+++ Extracted entries

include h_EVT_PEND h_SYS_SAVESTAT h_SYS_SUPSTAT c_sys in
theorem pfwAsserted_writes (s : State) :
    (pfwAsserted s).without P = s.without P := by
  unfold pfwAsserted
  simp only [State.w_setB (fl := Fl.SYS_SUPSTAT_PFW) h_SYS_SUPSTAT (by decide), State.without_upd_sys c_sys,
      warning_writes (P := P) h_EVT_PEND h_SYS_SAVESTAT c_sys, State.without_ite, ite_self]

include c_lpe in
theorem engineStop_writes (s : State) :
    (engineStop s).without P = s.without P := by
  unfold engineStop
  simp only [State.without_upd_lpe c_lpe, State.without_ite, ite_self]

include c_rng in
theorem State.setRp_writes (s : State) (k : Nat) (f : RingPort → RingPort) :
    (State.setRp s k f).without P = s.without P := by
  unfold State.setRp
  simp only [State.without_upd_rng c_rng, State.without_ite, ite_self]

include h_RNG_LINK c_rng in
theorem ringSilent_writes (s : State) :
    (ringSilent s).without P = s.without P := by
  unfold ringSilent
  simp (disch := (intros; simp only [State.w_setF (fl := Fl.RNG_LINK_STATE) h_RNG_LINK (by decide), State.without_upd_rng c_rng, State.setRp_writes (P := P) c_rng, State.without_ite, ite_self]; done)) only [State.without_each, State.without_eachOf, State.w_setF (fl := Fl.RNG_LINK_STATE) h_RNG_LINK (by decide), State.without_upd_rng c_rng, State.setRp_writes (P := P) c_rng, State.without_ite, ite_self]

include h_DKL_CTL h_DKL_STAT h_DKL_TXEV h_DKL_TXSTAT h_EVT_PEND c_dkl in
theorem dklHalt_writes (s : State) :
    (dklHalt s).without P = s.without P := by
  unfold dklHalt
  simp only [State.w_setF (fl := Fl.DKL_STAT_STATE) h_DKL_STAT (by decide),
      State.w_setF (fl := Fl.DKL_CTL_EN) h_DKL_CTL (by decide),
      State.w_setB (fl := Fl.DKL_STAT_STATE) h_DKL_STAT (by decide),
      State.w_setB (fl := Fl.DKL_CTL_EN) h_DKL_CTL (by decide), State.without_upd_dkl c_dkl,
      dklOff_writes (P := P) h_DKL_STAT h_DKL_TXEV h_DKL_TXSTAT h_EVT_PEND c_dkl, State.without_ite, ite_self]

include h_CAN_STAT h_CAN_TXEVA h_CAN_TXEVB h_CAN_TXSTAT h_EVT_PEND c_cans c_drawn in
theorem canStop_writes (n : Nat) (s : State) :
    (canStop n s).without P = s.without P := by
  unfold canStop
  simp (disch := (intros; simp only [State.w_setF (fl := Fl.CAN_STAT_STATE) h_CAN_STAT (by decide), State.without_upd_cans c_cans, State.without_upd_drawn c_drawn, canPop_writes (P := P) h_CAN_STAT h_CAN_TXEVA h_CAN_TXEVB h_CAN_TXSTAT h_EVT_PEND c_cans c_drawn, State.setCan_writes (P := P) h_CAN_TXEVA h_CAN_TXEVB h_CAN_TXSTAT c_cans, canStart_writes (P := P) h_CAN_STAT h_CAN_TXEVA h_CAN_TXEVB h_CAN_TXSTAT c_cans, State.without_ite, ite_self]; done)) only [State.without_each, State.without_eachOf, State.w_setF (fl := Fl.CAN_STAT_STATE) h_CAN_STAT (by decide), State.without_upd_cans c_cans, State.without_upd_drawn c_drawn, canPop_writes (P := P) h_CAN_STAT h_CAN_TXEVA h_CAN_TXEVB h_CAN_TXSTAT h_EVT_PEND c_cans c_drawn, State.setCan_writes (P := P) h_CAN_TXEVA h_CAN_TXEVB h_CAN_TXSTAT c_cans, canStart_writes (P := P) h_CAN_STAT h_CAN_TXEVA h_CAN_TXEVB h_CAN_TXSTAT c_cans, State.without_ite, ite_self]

++++++

[Work instructions]: From the data above, return every line from the line that has "(State.setRp s k" up to and including the line that has "unfold canStop", exactly.

[Completed exercise]:
    (State.setRp s k f).without P = s.without P := by
  unfold State.setRp
  simp only [State.without_upd_rng c_rng, State.without_ite, ite_self]

include h_RNG_LINK c_rng in
theorem ringSilent_writes (s : State) :
    (ringSilent s).without P = s.without P := by
  unfold ringSilent
  simp (disch := (intros; simp only [State.w_setF (fl := Fl.RNG_LINK_STATE) h_RNG_LINK (by decide), State.without_upd_rng c_rng, State.setRp_writes (P := P) c_rng, State.without_ite, ite_self]; done)) only [State.without_each, State.without_eachOf, State.w_setF (fl := Fl.RNG_LINK_STATE) h_RNG_LINK (by decide), State.without_upd_rng c_rng, State.setRp_writes (P := P) c_rng, State.without_ite, ite_self]

include h_DKL_CTL h_DKL_STAT h_DKL_TXEV h_DKL_TXSTAT h_EVT_PEND c_dkl in
theorem dklHalt_writes (s : State) :
    (dklHalt s).without P = s.without P := by
  unfold dklHalt
  simp only [State.w_setF (fl := Fl.DKL_STAT_STATE) h_DKL_STAT (by decide),
      State.w_setF (fl := Fl.DKL_CTL_EN) h_DKL_CTL (by decide),
      State.w_setB (fl := Fl.DKL_STAT_STATE) h_DKL_STAT (by decide),
      State.w_setB (fl := Fl.DKL_CTL_EN) h_DKL_CTL (by decide), State.without_upd_dkl c_dkl,
      dklOff_writes (P := P) h_DKL_STAT h_DKL_TXEV h_DKL_TXSTAT h_EVT_PEND c_dkl, State.without_ite, ite_self]

include h_CAN_STAT h_CAN_TXEVA h_CAN_TXEVB h_CAN_TXSTAT h_EVT_PEND c_cans c_drawn in
theorem canStop_writes (n : Nat) (s : State) :
    (canStop n s).without P = s.without P := by
  unfold canStop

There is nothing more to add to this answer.